▸ **EXERCISE**: In the material below, find the line containing "dst := fieldNat d 239 192" and the line containing "completes. LAUNCH_OPEN (R266)", then reproduce exactly both of them and every line between, and nothing else.

═══ DATA PROVIDED ═══

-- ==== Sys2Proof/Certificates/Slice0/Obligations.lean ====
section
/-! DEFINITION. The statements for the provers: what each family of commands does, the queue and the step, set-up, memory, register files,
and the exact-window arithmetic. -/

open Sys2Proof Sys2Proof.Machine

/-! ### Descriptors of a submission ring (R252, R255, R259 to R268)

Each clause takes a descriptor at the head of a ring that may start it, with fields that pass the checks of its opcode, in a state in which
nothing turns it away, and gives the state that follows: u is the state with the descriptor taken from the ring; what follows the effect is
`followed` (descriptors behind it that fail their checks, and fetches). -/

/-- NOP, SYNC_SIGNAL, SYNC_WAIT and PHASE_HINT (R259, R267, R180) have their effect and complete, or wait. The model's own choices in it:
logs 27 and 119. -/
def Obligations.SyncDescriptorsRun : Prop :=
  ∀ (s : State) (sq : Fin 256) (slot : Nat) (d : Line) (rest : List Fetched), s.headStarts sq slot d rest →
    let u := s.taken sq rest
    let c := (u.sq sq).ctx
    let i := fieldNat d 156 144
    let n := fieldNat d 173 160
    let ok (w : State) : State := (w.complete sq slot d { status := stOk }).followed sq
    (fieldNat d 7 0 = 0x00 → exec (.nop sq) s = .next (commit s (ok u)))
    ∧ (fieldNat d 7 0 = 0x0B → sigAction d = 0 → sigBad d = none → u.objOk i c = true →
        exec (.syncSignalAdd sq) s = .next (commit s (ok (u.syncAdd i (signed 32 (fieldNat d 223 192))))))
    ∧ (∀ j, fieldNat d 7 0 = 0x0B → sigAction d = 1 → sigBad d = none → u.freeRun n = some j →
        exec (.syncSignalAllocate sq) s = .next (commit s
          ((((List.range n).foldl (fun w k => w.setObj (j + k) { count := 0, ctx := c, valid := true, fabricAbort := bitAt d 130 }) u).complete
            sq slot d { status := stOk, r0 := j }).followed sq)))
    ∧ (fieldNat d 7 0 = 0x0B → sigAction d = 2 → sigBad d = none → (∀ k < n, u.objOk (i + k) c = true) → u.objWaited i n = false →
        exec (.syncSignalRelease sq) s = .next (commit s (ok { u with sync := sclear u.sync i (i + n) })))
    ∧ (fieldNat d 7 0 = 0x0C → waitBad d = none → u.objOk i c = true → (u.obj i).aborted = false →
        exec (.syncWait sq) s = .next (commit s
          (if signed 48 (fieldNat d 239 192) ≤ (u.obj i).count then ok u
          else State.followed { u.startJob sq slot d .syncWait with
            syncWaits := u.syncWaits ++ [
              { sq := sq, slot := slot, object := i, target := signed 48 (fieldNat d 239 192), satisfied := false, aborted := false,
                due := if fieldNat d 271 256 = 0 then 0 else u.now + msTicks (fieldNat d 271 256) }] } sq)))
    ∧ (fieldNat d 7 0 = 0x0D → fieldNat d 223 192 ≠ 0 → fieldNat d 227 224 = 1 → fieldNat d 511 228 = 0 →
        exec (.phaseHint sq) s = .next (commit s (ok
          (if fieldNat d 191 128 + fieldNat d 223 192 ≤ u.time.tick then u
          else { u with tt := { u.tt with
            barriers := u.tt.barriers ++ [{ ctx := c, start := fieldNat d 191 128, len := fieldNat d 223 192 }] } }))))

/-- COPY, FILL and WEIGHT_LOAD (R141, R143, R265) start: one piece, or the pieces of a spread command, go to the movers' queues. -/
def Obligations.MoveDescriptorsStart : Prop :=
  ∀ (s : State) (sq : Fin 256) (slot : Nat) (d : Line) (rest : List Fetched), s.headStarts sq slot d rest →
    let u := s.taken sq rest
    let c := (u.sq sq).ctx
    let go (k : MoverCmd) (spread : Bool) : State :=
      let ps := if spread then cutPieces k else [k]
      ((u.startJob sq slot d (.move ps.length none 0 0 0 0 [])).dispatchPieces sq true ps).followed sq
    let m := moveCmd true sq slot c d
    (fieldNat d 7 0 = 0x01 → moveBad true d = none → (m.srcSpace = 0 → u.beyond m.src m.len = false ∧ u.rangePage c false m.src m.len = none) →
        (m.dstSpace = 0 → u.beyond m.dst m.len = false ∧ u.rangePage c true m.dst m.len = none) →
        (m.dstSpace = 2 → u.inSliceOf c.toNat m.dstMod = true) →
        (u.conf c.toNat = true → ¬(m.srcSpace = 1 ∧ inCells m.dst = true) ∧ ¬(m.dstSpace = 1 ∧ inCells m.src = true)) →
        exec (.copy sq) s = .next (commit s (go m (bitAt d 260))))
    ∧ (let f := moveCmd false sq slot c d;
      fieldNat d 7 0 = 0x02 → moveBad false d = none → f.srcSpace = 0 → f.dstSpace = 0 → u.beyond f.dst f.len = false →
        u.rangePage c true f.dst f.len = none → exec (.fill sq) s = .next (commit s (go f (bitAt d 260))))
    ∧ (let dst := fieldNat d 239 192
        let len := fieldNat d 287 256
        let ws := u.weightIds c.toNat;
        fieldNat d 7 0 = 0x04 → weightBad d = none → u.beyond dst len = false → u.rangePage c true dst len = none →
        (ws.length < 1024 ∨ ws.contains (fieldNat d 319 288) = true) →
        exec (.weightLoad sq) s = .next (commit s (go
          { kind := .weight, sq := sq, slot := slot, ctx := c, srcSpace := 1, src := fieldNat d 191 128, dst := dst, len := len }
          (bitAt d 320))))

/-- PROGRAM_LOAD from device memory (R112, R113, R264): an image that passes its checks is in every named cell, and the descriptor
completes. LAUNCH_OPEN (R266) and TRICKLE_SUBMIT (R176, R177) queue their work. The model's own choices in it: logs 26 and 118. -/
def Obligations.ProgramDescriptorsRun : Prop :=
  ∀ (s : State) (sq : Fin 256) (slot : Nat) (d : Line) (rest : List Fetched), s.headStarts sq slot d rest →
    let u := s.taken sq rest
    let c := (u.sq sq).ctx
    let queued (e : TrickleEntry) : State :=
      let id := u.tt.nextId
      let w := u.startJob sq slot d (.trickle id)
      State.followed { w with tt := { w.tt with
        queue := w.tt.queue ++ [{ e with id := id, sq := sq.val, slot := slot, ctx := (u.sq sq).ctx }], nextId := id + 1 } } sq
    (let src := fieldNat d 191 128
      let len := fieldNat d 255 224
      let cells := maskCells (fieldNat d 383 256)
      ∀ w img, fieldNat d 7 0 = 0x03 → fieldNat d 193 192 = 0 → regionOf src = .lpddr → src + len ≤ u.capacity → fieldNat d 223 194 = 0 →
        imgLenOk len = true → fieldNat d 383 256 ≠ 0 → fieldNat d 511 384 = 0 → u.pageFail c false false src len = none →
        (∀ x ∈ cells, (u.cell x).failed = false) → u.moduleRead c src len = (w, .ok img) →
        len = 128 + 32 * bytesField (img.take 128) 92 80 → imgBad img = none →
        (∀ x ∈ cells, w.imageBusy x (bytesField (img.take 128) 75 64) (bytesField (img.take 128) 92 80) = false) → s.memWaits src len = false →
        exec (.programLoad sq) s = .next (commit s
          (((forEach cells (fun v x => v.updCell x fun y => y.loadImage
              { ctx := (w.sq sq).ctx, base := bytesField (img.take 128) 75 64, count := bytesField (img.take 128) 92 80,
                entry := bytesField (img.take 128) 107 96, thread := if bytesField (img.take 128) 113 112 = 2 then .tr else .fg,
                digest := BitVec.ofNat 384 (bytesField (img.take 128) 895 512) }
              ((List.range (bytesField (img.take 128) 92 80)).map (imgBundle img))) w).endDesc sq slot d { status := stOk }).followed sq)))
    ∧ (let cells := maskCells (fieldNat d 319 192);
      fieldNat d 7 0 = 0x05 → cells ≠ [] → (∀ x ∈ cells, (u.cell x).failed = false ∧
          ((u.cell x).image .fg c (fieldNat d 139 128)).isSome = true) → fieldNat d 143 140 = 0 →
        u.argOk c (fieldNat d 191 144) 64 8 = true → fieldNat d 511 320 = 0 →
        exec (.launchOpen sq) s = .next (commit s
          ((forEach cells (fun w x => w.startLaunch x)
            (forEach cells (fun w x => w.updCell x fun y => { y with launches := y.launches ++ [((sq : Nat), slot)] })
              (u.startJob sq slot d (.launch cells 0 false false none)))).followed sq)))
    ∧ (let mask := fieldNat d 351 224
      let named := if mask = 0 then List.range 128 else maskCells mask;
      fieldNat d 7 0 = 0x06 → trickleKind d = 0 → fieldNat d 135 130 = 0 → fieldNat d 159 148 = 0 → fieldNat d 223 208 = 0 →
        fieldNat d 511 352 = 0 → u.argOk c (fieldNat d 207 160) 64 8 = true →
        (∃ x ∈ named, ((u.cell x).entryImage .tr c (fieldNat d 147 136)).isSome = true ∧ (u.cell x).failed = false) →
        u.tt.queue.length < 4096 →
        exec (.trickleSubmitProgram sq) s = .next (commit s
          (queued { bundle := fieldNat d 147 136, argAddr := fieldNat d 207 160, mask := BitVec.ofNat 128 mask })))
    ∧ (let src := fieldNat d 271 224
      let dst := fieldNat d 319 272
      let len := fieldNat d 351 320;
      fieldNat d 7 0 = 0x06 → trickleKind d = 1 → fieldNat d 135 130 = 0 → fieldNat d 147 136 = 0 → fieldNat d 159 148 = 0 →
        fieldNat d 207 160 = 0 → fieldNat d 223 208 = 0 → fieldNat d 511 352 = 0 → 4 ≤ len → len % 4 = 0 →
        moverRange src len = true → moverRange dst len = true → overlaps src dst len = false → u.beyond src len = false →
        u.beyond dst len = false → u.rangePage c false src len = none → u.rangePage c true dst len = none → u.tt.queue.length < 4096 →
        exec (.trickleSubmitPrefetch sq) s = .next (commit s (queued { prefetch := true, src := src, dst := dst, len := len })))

═══

▸ **TASK OUTPUT**:
    ∧ (let dst := fieldNat d 239 192
        let len := fieldNat d 287 256
        let ws := u.weightIds c.toNat;
        fieldNat d 7 0 = 0x04 → weightBad d = none → u.beyond dst len = false → u.rangePage c true dst len = none →
        (ws.length < 1024 ∨ ws.contains (fieldNat d 319 288) = true) →
        exec (.weightLoad sq) s = .next (commit s (go
          { kind := .weight, sq := sq, slot := slot, ctx := c, srcSpace := 1, src := fieldNat d 191 128, dst := dst, len := len }
          (bitAt d 320))))

/-- PROGRAM_LOAD from device memory (R112, R113, R264): an image that passes its checks is in every named cell, and the descriptor
completes. LAUNCH_OPEN (R266) and TRICKLE_SUBMIT (R176, R177) queue their work. The model's own choices in it: logs 26 and 118. -/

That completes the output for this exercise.